Phenylketonuria (PKU) is a rare metabolic disorder in which the amino acid phenylalanine cannot be sufficiently broken down. Without treatment, it leads to severe neurological damage. Until now, a strict low-phenylalanine diet was considered the standard therapy.

However, with the Europe-wide approval of sepiapterin in June 2025, a drug is now available for the first time that can reduce the burden of disease for those affected. In the APHENITY approval study, in which the DZKJ site in Hamburg also participated, sepiapterin reduced blood phenylalanine concentrations by an average of 63 percent. The effects were even more pronounced in the most severe form of the disease, classic PKU (cPKU). The drug was also well tolerated, proving to be an effective new therapeutic option. The study results were published in The Lancet.

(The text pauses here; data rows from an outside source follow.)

theorem enterHold_good {cause : Nat} {s : State}
    (gs : Good pq s) : Good pq (enterHold cause s) := by
  unfold enterHold
  try dsimp only
  repeat' first
    | with_reducible assumption
    | with_reducible apply notice0_good
    | exact and_reserved (by decide)
    | exact reg_merge (by assumption) (by decide)
    | exact and_left_reserved (reg_reserved (by assumption) _)
    | with_reducible apply Good.ite
    | with_reducible apply Good.ite1
    | with_reducible apply Good.ite2
    | fail_if_no_progress (with_reducible apply Good.upd)
    | fail_if_no_progress (with_reducible refine Good.updTim ?_ rfl)
    | fail_if_no_progress (with_reducible refine Good.updTim0 ?_ rfl)
    | fail_if_no_progress (with_reducible refine Good.updRegs ?_ rfl rfl rfl rfl)
    | (intro _; try intros; try dsimp only)

theorem applyRestart_good {new : Nat} {s : State}
    (gs : Good pq s) : Good pq (applyRestart new s) := by
  unfold applyRestart
  try dsimp only
  repeat' first
    | with_reducible assumption
    | with_reducible apply exitHold_good
    | with_reducible apply setTrace_good
    | with_reducible apply notice0_good
    | exact and_reserved (by decide)
    | exact reg_merge (by assumption) (by decide)
    | exact and_left_reserved (reg_reserved (by assumption) _)
    | with_reducible apply Good.ite
    | with_reducible apply Good.ite1
    | with_reducible apply Good.ite2
    | fail_if_no_progress (with_reducible apply Good.upd)
    | fail_if_no_progress (with_reducible refine Good.updTim ?_ rfl)

theorem timeBoundary_good {set : Nat} {s : State}
    (gs : Good pq s) : Good pq (timeBoundary set s) := by
  unfold timeBoundary
  try dsimp only
  repeat' first
    | with_reducible assumption
    | with_reducible apply applyRestart_good
    | with_reducible apply applyStep_good
    | exact and_reserved (by decide)
    | exact reg_merge (by assumption) (by decide)
    | exact and_left_reserved (reg_reserved (by assumption) _)
    | with_reducible apply Good.ite
    | with_reducible apply Good.ite1
    | with_reducible apply Good.ite2
    | fail_if_no_progress (with_reducible apply Good.upd)
    | fail_if_no_progress (with_reducible refine Good.updTim ?_ rfl)
    | fail_if_no_progress (with_reducible refine Good.updTim0 ?_ rfl)
    | fail_if_no_progress (with_reducible refine Good.updRegs ?_ rfl rfl rfl rfl)
    | (intro _; try intros; try dsimp only)
    | split

theorem ctlStart_good {s : State}
    (gs : Good pq s) : Good pq (ctlStart s) := by
  unfold ctlStart
  try dsimp only
  repeat' first
    | with_reducible assumption
    | exact and_reserved (by decide)
    | exact reg_merge (by assumption) (by decide)
    | exact and_left_reserved (reg_reserved (by assumption) _)
    | with_reducible apply Good.ite
    | with_reducible apply Good.ite1
    | with_reducible apply Good.ite2
    | fail_if_no_progress (with_reducible apply Good.upd)
    | fail_if_no_progress (with_reducible refine Good.updTim ?_ rfl)
    | fail_if_no_progress (with_reducible refine Good.updTim0 ?_ rfl)
    | fail_if_no_progress (with_reducible refine Good.updRegs ?_ rfl rfl rfl rfl)
    | (intro _; try intros; try dsimp only)

theorem ctlRestart_good {s : State}
    (gs : Good pq s) : Good pq (ctlRestart s) := by
  unfold ctlRestart
  try dsimp only
  repeat' first
    | with_reducible assumption
    | exact and_reserved (by decide)
    | exact reg_merge (by assumption) (by decide)
    | exact and_left_reserved (reg_reserved (by assumption) _)
    | with_reducible apply Good.ite
    | with_reducible apply Good.ite1
    | with_reducible apply Good.ite2
    | fail_if_no_progress (with_reducible apply Good.upd)
    | fail_if_no_progress (with_reducible refine Good.updTim ?_ rfl)
    | fail_if_no_progress (with_reducible refine Good.updTim0 ?_ rfl)
    | fail_if_no_progress (with_reducible refine Good.updRegs ?_ rfl rfl rfl rfl)
    | (intro _; try intros; try dsimp only)

theorem ctlStep_good {s : State}
    (gs : Good pq s) : Good pq (ctlStep s) := by
  unfold ctlStep
  try dsimp only
  repeat' first
    | with_reducible assumption
    | with_reducible apply notice0_good
    | with_reducible apply count1_good
    | exact and_reserved (by decide)
    | exact reg_merge (by assumption) (by decide)
    | exact and_left_reserved (reg_reserved (by assumption) _)
    | with_reducible apply Good.ite
    | with_reducible apply Good.ite1
    | with_reducible apply Good.ite2
    | fail_if_no_progress (with_reducible apply Good.upd)
    | fail_if_no_progress (with_reducible refine Good.updTim ?_ rfl)
    | fail_if_no_progress (with_reducible refine Good.updTim0 ?_ rfl)
    | fail_if_no_progress (with_reducible refine Good.updRegs ?_ rfl rfl rfl rfl)
    | (intro _; try intros; try dsimp only)

theorem ctlHold_good {s : State}
    (gs : Good pq s) : Good pq (ctlHold s) := by
  unfold ctlHold
  try dsimp only
  repeat' first
    | with_reducible assumption
    | with_reducible apply enterHold_good

theorem ctlHoldClr_good {s : State}
    (gs : Good pq s) : Good pq (ctlHoldClr s) := by
  unfold ctlHoldClr
  try dsimp only
  repeat' first
    | with_reducible assumption
    | with_reducible apply exitHold_good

When the heart muscle thickens, the risk of atrial fibrillation, stroke, or heart failure increases. There is a great need to improve medical care for people with hypertrophic obstructive cardiomyopathy (HOCM), as this hereditary heart muscle disease is chronic and worsens over time. In collaboration with Bristol Myers Squibb, the DZHK is taking an important translational step: The pharmaceutical company contributes its experience in drug development, while the DZHK provides real-world data via the TORCH Plus registry. Researchers observe HOCM patients who have been prescribed a new drug. Unlike in a clinical trial, they can evaluate the drug’s effects, interactions with other drugs, and tolerability in a practical setting—and tailor the treatment to each individual patient.